A couple of things that put my son in tears, frustrated him:

1. He tried to listen,but still his focus was on what he was doing wrong and how it was not working, versus talking to his father and getting pointers along the way

2. He did not think he was going fast enough, or doing well enough

3. Sometimes he would consider my fatherly encouragement as disapproval in his attempts to successfully ride his bike.

4. And he seemed to believe that because he did not ride his bike successfully, I was upset with him or disappointed in his performance.

How does that all apply to polygyny? Specifically it does not, but what it does apply to is how we deal with things like polygyny that are difficult because we've have not delt with it or on a very limited basis or just beginning to understand how it works. I hear and see from so many people that are just coming to an understanding of polygyny, or are for the first time beginning in life as a polygynist with a new sister wife and new experiences.

And sometimes we do the most foolish things just like a child riding a bike trying to listen to what the father said, but sometimes believing it's impossible because they have not practiced enough or become familiar with what the father is asking to do. I see people give up because their wheels are spinning, they're falling down, or they think they're not going as fast as they think they should and they also sometimes believe that they're letting there father down because, they feel they are not doing it as successfully as they think they should.

I will say that as a father, I was not frustrated with my son nor was I disappointed in what he accomplished today. But as a father I did know how far my son could go and when it was time to step in. And though I knew I could step in and make the adjustments to his bike so the ride would be easier for him, as a father I knew that the struggle would make him a better bike rider and it would also have additional abilities to prepare him for things in life other than bike riding.

From the outside other people may have thought I was being mean to my son. And even my son may have thought that I was not helping him like I should, but because I am his father and see things that he does not see, and know things he does not know, I didn't intervene. The trials that I put him through was an act of compassion and love. And I was willing to have my son and other people think whatever they wanted because I knew the long-term goals for my child.

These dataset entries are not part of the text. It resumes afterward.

-- ==== Sys2Proof/Machine/Matrix.lean ====
section
/-! DEFINITION. The matrix engine (chapter 4): geometry, the packing of operands on the ports of a MATMUL station,
the products and their sums, the accumulator memory, and what one firing does. -/

namespace Sys2Proof.Machine

/-! ### Geometry (R129 to R133) -/

/-- Height and width of a sub-array, their number, and the first streamed lane of sub-array `i`. -/
def MatmulOp.h (op : MatmulOp) : Nat := if op.arrayMode = 2 then 64 else 32
def MatmulOp.w (op : MatmulOp) : Nat := if op.arrayMode = 0 then 32 else 64
def MatmulOp.subCount (op : MatmulOp) : Nat :=
  match op.arrayMode with
  | 0 => 4
  | 1 => 2
  | _ => 1
def MatmulOp.rowBase (op : MatmulOp) (i : Nat) : Nat :=
  if op.redundant then 0
  else match op.arrayMode with
    | 0 => i / 2 * 32
    | 1 => i * 32
    | _ => 0

/-- First column of the grid of sub-array `i`. -/
def MatmulOp.colBase (op : MatmulOp) (i : Nat) : Nat := if op.arrayMode = 0 then i % 2 * 32 else 0

/-- Sub-arrays whose outputs enter the accumulator: in redundant mode one of each pair (R159). -/
def MatmulOp.active (op : MatmulOp) : List Nat :=
  List.range (if op.redundant then op.subCount / 2 else op.subCount)

/-- Lanes that carry data, and bytes of one streamed vector (Table 4-3). -/
def MatmulOp.lanes (op : MatmulOp) : Nat := if op.redundant then 32 else 64
def MatmulOp.vectorBytes (op : MatmulOp) : Nat := op.lanes * op.macs * formatBits op.fmtStream / 8

/-- Bytes of a row of B under OS. -/
def MatmulOp.rowBytes (op : MatmulOp) : Nat := op.lanes * op.macs * formatBits op.fmtStat / 8

/-- K indices of a K-use, which is one sub-array's stationary use (R133, R200), and elements of a streamed vector. -/
def MatmulOp.kw (op : MatmulOp) : Nat := op.h * op.macs
def MatmulOp.vectorElems (op : MatmulOp) : Nat := op.lanes * op.macs

/-- Bytes of a sub-array's stationary block and of its scales, whole flits each (R141). -/
def MatmulOp.blockBytes (op : MatmulOp) : Nat := ceilDiv (op.h * op.macs * op.w * formatBits op.fmtStat) 512 * 64
def MatmulOp.scaleBytes (op : MatmulOp) : Nat :=
  if op.mxStat then ceilDiv (op.h * op.macs / 32 * op.w) 64 * 64 else 0
def MatmulOp.subBytes (op : MatmulOp) : Nat := op.blockBytes + op.scaleBytes
def MatmulOp.loadBytes (op : MatmulOp) : Nat := op.active.length * op.subBytes

/-- The depth D of a sub-array (R131). -/
def MatmulOp.depth (op : MatmulOp) : Nat := op.h + op.w - 1

/-- First K index of the station's part of a K split: the K-uses are divided (R209). -/
def MatmulOp.kStart (op : MatmulOp) : Nat :=
  partStart (ceilDiv op.boundK op.kw) op.ksplit op.ksplitPos * op.kw

/-- Vector positions that hold one vector: one, or the 32 of the skew (R135). -/
def MatmulOp.history (op : MatmulOp) : Nat := if op.arrayMode = 2 then 1 else 32

/-! ### Operands on the ports -/

/-- Element `idx` of a packed operand; none where it carries the pad mark (R137). -/
def markedElement (fmt : Nat) (bs pads : List Byte) (idx : Nat) : Option Num :=
  if element pads (formatBits fmt) idx ≠ 0 then none
  else some (decodeElement fmt (element bs (formatBits fmt) idx))

/-- Stationary element (k, c) of sub-array `i`: the block is a tile of the operand's own rows, row-major
(R82): B[k][c] under WS, A[c][k] under IS; then its scales, one per 32 along K. -/
def MatmulOp.stat (op : MatmulOp) (set pads : List Byte) (i k c : Nat) : Option Num :=
  let base := i * op.subBytes
  let n := op.h * op.macs
  let idx := if op.stationary = 1 then c * n + k else k * op.w + c
  let scaled (v : Num) : Num :=
    if op.mxStat then
      let s := if op.stationary = 1 then c * (n / 32) + k / 32 else k / 32 * op.w + c
      scaleBy ((set.drop (base + op.blockBytes + s)).headD 0) v
    else v
  (markedElement op.fmtStat (slice set base op.blockBytes) (slice pads base op.blockBytes) idx).map scaled

/-- Scale of element `j` of streamed vector `v` of a use, from the scales that came with the use's load (Table 4-2). -/
def MatmulOp.streamScale (op : MatmulOp) (scales : List Byte) (v j : Nat) (x : Num) : Num :=
  if op.mxStream then scaleBy ((scales.drop (v * (op.vectorElems / 32) + j / 32)).headD 0) x else x

/-- Position of the history, newest first, that holds lane `l` of the vector that is complete: in APART and PAIR the
lanes of a band are skewed by one position each (R135). -/
def MatmulOp.lag (op : MatmulOp) (l : Nat) : Nat := if op.arrayMode = 2 then 0 else 31 - l % 32

/-- Element `j` of lane `l` of the complete vector, of the streamed operand. -/
def MatmulOp.streamed (op : MatmulOp) (hist : List VecEntry) (l j : Nat) : Option Num :=
  let x := lget hist (op.lag l)
  markedElement op.fmtStream x.vec x.pad (l * op.macs + j)

/-- Element `j` of column `c` of the row of B that goes with it under OS. -/
def MatmulOp.rowElement (op : MatmulOp) (hist : List VecEntry) (c j : Nat) : Option Num :=
  let x := lget hist (op.lag c)
  markedElement op.fmtStat x.rowB x.padB (c * op.macs + j)

/-- A product; with a pad-marked operand there is none (R137). -/
def product (a b : Option Num) : Option Num := a.bind fun x => b.map x.mul

/-- A column of cells: each adds its products to the sum that enters it, with one rounding (R146). The
second part says that a sum rounded to the infinity that results (R148). -/
def columnSum (cells : List (List Num)) : BitVec 32 × Bool :=
  let r : BitVec 32 × Bool := cells.foldl (fun a ps =>
    let r := round32 (ps.foldl Num.add (num32 a.1))
    (r.1, a.2 || r.2)) (0, false)
  (r.1, r.2 && (num32 r.1).isInf)

/-- Products of cell (r, c) of a target's sub-array with the complete vector; a K index at or beyond BOUND_K is pad and
adds nothing (R137, R208). -/
def MatmulOp.cell (op : MatmulOp) (set pads scales : List Byte) (hist : List VecEntry) (v : Nat) (t : VecTarget)
    (r c : Nat) : List Num :=
  (List.range op.macs).filterMap fun j =>
    let k := r * op.macs + j
    let lane := op.rowBase t.sub + r
    if op.boundK ≤ t.k0 + k then none
    else product ((op.streamed hist lane j).map (op.streamScale scales v (lane * op.macs + j)))
      (op.stat set pads t.sub k c)

/-! ### Accumulator memory (R150, R151) -/

/-- One element to write. -/
structure AccWrite where
  region : Nat
  row : Nat
  col : Nat
  value : BitVec 32
  ovf : Bool
  deriving DecidableEq, Repr, Inhabited

/-- Key of an element of a work tile. -/
def accKey (tile region row col : Nat) : Nat := 65536 * tile + 4096 * region + 64 * row + col

/-- The accumulator with an element set; +0 is not listed. -/
def accPut (m : KMap (BitVec 32)) (k : Nat) (v : BitVec 32) : KMap (BitVec 32) :=
  if v = 0 then kdel m k else kset m k v

/-- Write one element in SET or ADD mode (R151). -/
def Engine.put (e : Engine) (tile : Nat) (add : Bool) (x : AccWrite) : Engine :=
  let k := accKey tile x.region x.row x.col
  let was := kgetD e.acc k 0
  let r := if add then add32 was x.value else (x.value, x.ovf)
  let ovf := (num32 r.1).isInf && (r.2 || (add && (e.overflowed.contains k || x.ovf)))
  { e with acc := accPut e.acc k r.1
           overflowed := if ovf then (if e.overflowed.contains k then e.overflowed else k :: e.overflowed)
             else e.overflowed.filter (· != k) }

/-- Write the elements of one step. A second sub-array that reaches an element adds to it. -/
def Engine.putAll (e : Engine) (tile : Nat) (add : Bool) (ws : List AccWrite) : Engine :=
  (ws.foldl (fun (p : Engine × List (Nat × Nat × Nat)) x =>
    let place := (x.region, x.row, x.col)
    (p.1.put tile (add || p.2.contains place) x, place :: p.2)) (e, [])).1

/-- Valid rectangle of sub-array `i` in its region for output tile `t` (R151, R206): the streamed dimension
is bounded by the operation's bound alone where the field holds the sub-array's full extent. -/
def MatmulOp.rect (op : MatmulOp) (i t : Nat) : Nat × Nat × Nat × Nat :=
  let s := lget op.subs i
  let (ti, tj) := op.tileAt t
  let nr := if op.stationary = 0 && s.validRows = op.h then 64 - s.rowOrigin else s.validRows
  let nc := if op.stationary = 1 && s.validCols = op.w then 64 - s.colOrigin else s.validCols
  (s.rowOrigin, min nr (op.boundM - (64 * ti + s.rowOrigin)), s.colOrigin,
    min nc (op.boundN - (64 * tj + s.colOrigin)))

/-- Whether a position lies in a rectangle. -/
def inRect (r : Nat × Nat × Nat × Nat) (row col : Nat) : Bool :=
  r.1 ≤ row && row < r.1 + r.2.1 && r.2.2.1 ≤ col && col < r.2.2.1 + r.2.2.2

/-- Key of a region of a tile in the lists of closed and marked regions. -/
def regionKey (tile region : Nat) : Nat := 16 * tile + region

/-- Mark a region (R158): the writes that clear the mark begin anew. -/
def Engine.mark (e : Engine) (key : Nat) : Engine :=
  { e with marked := if e.marked.contains key then e.marked else e.marked ++ [key]
           setSeen := kdrop e.setSeen (4096 * key) (4096 * key + 4096) }

/-! ### A firing -/

/-- What a firing of a MATMUL station has to work with. -/
structure MatIn where
  op : MatmulOp
  /-- The work tile (locTile). -/
  tile : Nat
  /-- MARKS of the entry (Table 7-8), and the plan's events at it; `planned` says that the station has a
  block in ACCPLAN. -/
  marks : Nat
  events : List AccEvent
  planned : Bool
  produce0 : Nat
  produce1 : Nat
  stream : List Flit
  stat : List Flit
  reload : List Flit
  deriving DecidableEq, Repr, Inhabited

/-- Bytes, pad marks and poison of flits. -/
def Flit.bytes (f : Flit) : List Byte := le 64 f.payload.toNat
def Flit.padBytes (f : Flit) : List Byte := le 64 f.pads.toNat
def flitBytes (fs : List Flit) : List Byte := fs.flatMap Flit.bytes
def flitPads (fs : List Flit) : List Byte := fs.flatMap Flit.padBytes
def anyPoison (fs : List Flit) : Bool := fs.any (·.poison)

/-- A flit's payload from at most 64 bytes. -/
def payloadOf (bs : List Byte) : Payload := BitVec.ofNat 512 (ofLe (bs.take 64))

For those of us either entering into an understanding of polygyny or entering into a lifestyle of polygyny I know firsthand the struggles, the tears and the thoughts that God has abandoned you from time to time, but know this, that the struggles that we go through in retrospect are like God teaching us to ride a bike. It may be difficult at the start, but God will use those lessons more than we could ever know at this moment in time.

So to you believers out there keep listening to your Father, know that he loves you, and has your best interests in mind. And remember to just keep pedaling.
 
Gene, great illustration of James chapter 1. Our Father designs trials, and sometimes in those trials Satan uses them to tempt us, yet through it all it is designed for our character development and growth.
 
I'll tell you something I"m learning as I write this.. Women in plural marriage have to learn to die to themselves and their selfish nature on a daily basis. I am sharing the time that was normally just for my daughter and me with another woman. She needs to have time with my husband in order to build a relationship so that if God leads them to marriage they have something to base it on.

God is showing me that I have to allow myself to find other things to occupy my time so that I don't dwell on what the enemy would use against me or my marriage.

Thank you for posting this. It reminds me that the trials I as a wife face and have the power and faith to overcome in this journey we call plural marriage.
 
Gene, your illustration has applications in so many areas of life. Thanks for posting!